To tylko zabawa
Na oficjalną promocję książki „Zamach 3. Gitarzyści.” musimy jeszcze poczekać. Liczę, że uda się zorganizować takie spotkanie w jednym z krakowskich klubów. Rozmowy trwają. Promocja kończy się w ten piatek o północy. Od soboty rozpoczynamy regularną sprzedaż. Liczę, że wysyłka zacznie się na początku przyszłego tygodnia. Niestety jest taki gorący okres, że ciężko cokolwiek przewidzieć, jeśli chodzi o terminy w drukarni. Postanowiłem dlatego zaprojektować plakat promujący to wydawnictwo. Jest dostępny od ręki, ale tylko 10 sztuk. Mamy tutaj wszystkich bohaterów wystepujących w tej pozycji.
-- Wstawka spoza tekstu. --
-- ==== Sys2Proof/Syntax.lean ====
section
/-! DEFINITION. The syntax of the Lanop LN7-1536: one constructor of `Instr` for every row of the opcode
table. A row with bits is an instruction word and carries its bundle's X and W words beside the fields of its
format (04 R68, R69). A row without bits is another of the machine's indivisible steps (95_what_each_step_holds):
an event under way inside the module, a command, or an input from outside. What such a step acts on (a thread, a line,
a command's argument, the bytes of an answer) is its `EvArg`; the agenda of the state holds the two together. -/

namespace Sys2Proof

/-- The fields of an X word (04 R72). -/
structure XPfx where
  k : BitVec 3
  z : Bool
  rm : BitVec 3
  c : Field
  sat : Bool
  ro : Bool
  nt : Bool
  /-- bits [4:0], which must be zero (04 R73) -/
  low : BitVec 5
  deriving DecidableEq, Repr

/-- The words of a bundle before its instruction word: an optional X word, then an optional W word with its imm22
(04 R68, R75). -/
structure Pfx where
  x : Option XPfx
  w : Option (BitVec 22)
  deriving DecidableEq, Repr

/-- Format T (04 R69). -/
structure TF where
  p : Pfx
  d : Field
  a : Field
  b : Field
  u : Bool
  deriving DecidableEq, Repr

/-- Format I (04 R69). -/
structure IF where
  p : Pfx
  d : Field
  a : Field
  imm : BitVec 8
  deriving DecidableEq, Repr

/-- Format L (04 R69). -/
structure LF where
  p : Pfx
  d : Field
  imm : BitVec 15
  deriving DecidableEq, Repr

/-- Format J (04 R69). -/
structure JF where
  p : Pfx
  disp : BitVec 22
  deriving DecidableEq, Repr

/-- Format K (04 R69). -/
structure KF where
  p : Pfx
  kd : BitVec 3
  cond : BitVec 4
  a : Field
  b : Field
  u : Bool
  deriving DecidableEq, Repr

/-- Format C (04 R69). -/
structure CF where
  p : Pfx
  k : BitVec 3
  sense : Bool
  disp : BitVec 18
  deriving DecidableEq, Repr

/-- Format Z (04 R69). -/
structure ZF where
  p : Pfx
  a : Field
  disp : BitVec 15
  deriving DecidableEq, Repr

/-- A PACE word's stall counts, c0 first (04 R79). -/
structure PaceF where
  c0 : BitVec 3
  c1 : BitVec 3
  c2 : BitVec 3
  c3 : BitVec 3
  c4 : BitVec 3
  c5 : BitVec 3
  c6 : BitVec 3
  deriving DecidableEq, Repr

/-- A thread: its team, its group in the team, its index in the group (09 R208). -/
structure Tid where
  team : Nat
  grp : Nat
  thr : Nat
  deriving DecidableEq, Repr

/-- How a host request was completed (23 R359): with data, Unsupported Request, Completer Abort, or poisoned. -/
inductive Completion where
  | success (data : Line)
  | unsupported
  | abort
  | poisoned
  deriving DecidableEq, Repr

/-- The AtomicOps of the host port (23 R357). -/
inductive HostOp where
  | fetchAdd
  | swap
  | cas
  deriving DecidableEq, Repr

/-- The classes of storage of the error table (27 R399). -/
inductive Storage where
  | coreSram
  | l1
  | storeBuffer
  | writeCombining
  | l2
  | dram
  | flit
  deriving DecidableEq, Repr

/-- What a step that is no word acts on. A step uses the fields its description names; the others stay at 0. -/
structure EvArg where
  /-- a team, group and thread of the model -/
  team : Nat := 0
  grp : Nat := 0
  thr : Nat := 0
  /-- a core number -/
  core : Nat := 0
  /-- a context identifier -/
  ctx : Nat := 0
  /-- a number of the step's own kind: an engine, a slot, a transaction, a port, a node, a module -/
  id : Nat := 0
  /-- a line, a granule, a physical address or an offset -/
  addr : Nat := 0
  /-- a length, a sequence number, a time -/
  len : Nat := 0
  /-- ARG of a command (18 R311) -/
  arg : BitVec 48 := 0
  /-- a yes or no of the step: a fetch that succeeded, Relaxed Ordering, a core whose state survived -/
  ok : Bool := false
  /-- 64-bit operands of the step -/
  x : DWord := 0
  y : DWord := 0
  /-- bytes that come from outside -/
  bytes : List Byte := []
  /-- bytes at offsets that come from outside -/
  image : List (Nat × Byte) := []
  /-- lines that come from outside, by line number -/
  lines : List (Nat × Line) := []
  /-- numbers that come from outside -/
  nums : List Nat := []
  result : Completion := .abort
  op : HostOp := .fetchAdd
  storage : Storage := .coreSram
  deriving DecidableEq, Repr
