/-- The task has ended (08 R186): claims released, held records passed to their bins, slots emptied. -/
def finishTask (s : State) (n : Nat) : State :=
  let s := (s.releaseClaims n (s.team n).age).passEmits n
  s.modTeam n fun m => { m with folds := [], taskEnded := true, lapses := 0 }

/-- The bytes of the task's shadow lines in a remote granule, by physical address at its peer. -/
def remoteBytes (s : State) (n g : Nat) : List (Nat × Byte) :=
  (s.home.shadows.filter fun x => x.team = n && x.line / 2 = g).flatMap fun x =>
    (List.range 128).filterMap fun i =>
      if x.mask.getLsbD i then some (keyPa (x.line * 128) + i, lineByte x.data i) else none

/-- What the last arrival at a task's end comes to: the task has ended or its commit is under way; a cause; a home that refuses
it (11 R247). -/
inductive Ended where
  | ok
  | fault (r : Request)
  | busy (line : Nat)

/-- The last arrival at the task's end (08 R186, 25 R384): the units it has written are copied first (25 R381); a task without
remote granules commits and ends at once; otherwise the claims are committing, every peer is sent its lines, and the decision
is awaited. -/
def endTask (s : State) (n : Nat) : State × Ended :=
  match s.commitTaken n with
  | some line => (s, .busy line)
  | none => match s.commitCopies n with
    | (s, some r) => (s, .fault r)
    | (s, none) =>
      let far := (s.heldGrans n).filter remoteGran
      if far.isEmpty then ((s.applyShadows n).finishTask n, .ok)
      else
        let age := (s.team n).age
        let s := s.modHome fun h => { h with claims := h.claims.map fun c => if c.team = n then { c with committing := true } else c }
        let s := s.modFab fun f => { f with decisions := f.decisions ++ [⟨n, age, far, far, false, s.cycle⟩] }
        let s := far.foldl (fun s g => s.sendBy n (.prepare (keyPeer (g * 256)) (keyPa (g * 256) / 256) age (s.remoteBytes n g))) s
        (s.after (100 * usCycles) .prepareTimeout { team := n, len := s.cycle }, .ok)

/-! ### Wounds (08 R189, 19 R337) -/

/-- Frees the save block of a team (19 R325). -/
def freeBlock (s : State) (n : Nat) : State :=
  match (s.team n).block with
  | none => s
  | some b =>
    let a := (s.ctx (s.team n).ctx).save.toNat + 64 + b / 8
    let x := s.mem.get a &&& ~~~(1#8 <<< (b % 8))
    (s.deviceWrite a [x]).modTeam n fun m => { m with block := none }

/-- The number under which a decided commit goes on once its team has started again or ended (25 R384). -/
def decidedTeam (n : Nat) : Nat := 2 ^ 31 + n

/-- A decided commit of a team that starts again or ends goes on without it until every home has applied (25 R384): its claims,
lines and leases no longer count as the team's, and its records pass to their bins. -/
def detachCommit (s : State) (n : Nat) : State :=
  if s.fab.decisions.any fun d => d.team = n && d.decided then
    let moved := fun (k : Nat) => if k = n then decidedTeam n else k
    let s := s.passEmits n
    let s := s.modHome fun h => { h with
      claims := h.claims.map fun (c : Claim) => { c with team := moved c.team }
      shadows := h.shadows.map fun (x : ShadowLine) => { x with team := moved x.team } }
    s.modFab fun f => { f with
      held := f.held.map fun (l : LeaseHeld) => { l with team := moved l.team }
      decisions := f.decisions.map fun (d : Decision) => { d with team := moved d.team } }
  else s

/-- Steps 2 and 3 of a wound, which also end a team without restart: tentative writes discarded, claims released, held
records dropped, copies and jobs cancelled (08 R189, 10 R414); a decided commit goes on. -/
def discardTask (s : State) (n : Nat) : State :=
  let s := s.detachCommit n
  let s := s.modHome fun h => { h with shadows := h.shadows.filter fun x => x.team != n }
  let s := s.modFab fun f => { f with decisions := f.decisions.filter fun d => d.team != n }
  ((s.releaseClaims n (s.team n).age).dropEmits n).cancelWork n

/-- Every present thread of the team has stopped for a save (19 R330). -/
def allStopped (s : State) (n : Nat) : Bool :=
  (s.team n).request.isSome && (s.tids n).all fun t => (s.thread t).stop.isSome

/-- A cluster none of whose teams is resident has no place; it begins to wait now, and its private copies leave their slice
(19 R330, R335). -/
def vacate (s : State) (cl : Nat) : State :=
  if (s.cluster cl).teams.any fun n => (s.team n).status = .resident then s
  else (s.leaveWays fun x => x.cl = some cl).modCluster cl fun k => { k with placed := false, since := s.cycle }

/-- The dispatcher and the graph engine look again. -/
def lookDispatch (s : State) (ctx : Nat) : State :=
  let s := s.afterOnce 1 .clusterPlacement {}
  if (s.ctx ctx).graph.isSome then s.afterOnce 1 .nodeDispatch { ctx := ctx } else s

/-- The team waits as one that never started (19 R337, 27 R403); the dispatcher looks
again (R326). -/
def waitAnew (s : State) (n : Nat) : State :=
  let s := ((s.discardTask n).freeBlock n).modTeam n fun m => { m with
    status := .waiting, since := s.cycle, request := Option.none, jobs := [], lent := [] }
  (s.vacate (s.team n).cluster).lookDispatch (s.team n).ctx

/-- A wound of a task (08 R189): a resident team restarts in place with its AGE, a request for its save still pending; a
saved one loses its image, and one whose save is in progress ends it; both wait as a team that never started (19 R337).
No effect once the task has ended or is decided. -/
def woundTeam (s : State) (n : Nat) : State :=
  if !s.woundable n then s
  else match (s.team n).status with
    | .resident =>
      if s.allStopped n then s.waitAnew n
      else
        let old := s.team n
        ((s.discardTask n).startTeam n).modTeam n fun m => { m with since := old.since, request := old.request, block := old.block }
    | .saved => s.waitAnew n
    | _ => s

/-- A wound caused by a lapsed lease or an unanswered claim is counted (25 R385). -/
def lapseWound (s : State) (n : Nat) : State :=
  if s.woundable n then (s.modTeam n fun m => { m with lapses := m.lapses + 1 }).woundTeam n else s

end State

end Sys2Proof.Machine
end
Proszę pamietać, że to tylko zabawa. To nie jest w dodatku żaden ranking. Wybrałem te postaci ze względu na swój gust. Nie uważam, że inni są gorsi. Chciałem podzielić się tylko swoimi spostrzeżeniami dotyczącymi muzyki i to był tylko pretekst. Tak więc, proszę się nie obrażąć, jeśli nie ma, tu któregoś z Waszych bohaterów. Każdy ma na pewno swoją listę. Mnie np. Nie interesuje co na to AI, albo jakieś „obiektywne” czynniki. Interesuje mnie zdanie każdego z nas z osobna. Wartością jest indywidualne podejście do tego typu tematów.
Dzisiaj pozwolę sobie zaprezentować jeden z tekstów oraz ilustrację muzyczną.
„Graj jak Jimi”
John McLaughlin
Takimi słowami miał się zwracać Miles Davis w czasie sesji do przełomowego „Bitches Brew”. Od płyty „In A Silent Way” trębacz zaczął mocno eksperymentować z brzmieniem i kompozycjami, które zamieniły się w długie i hałaśliwe improwizacje. Wtedy na dobre zaczął się jazz rock, a John McLaughlin miał w tym duży udział. Elektryczny Miles rozpoczął się kilka płyt wcześniej, ale to John okazał się brakującym ogniwem. Davis odwdzięczył mu się, nazywając jedenz utworów po prostu „John McLaughlin”.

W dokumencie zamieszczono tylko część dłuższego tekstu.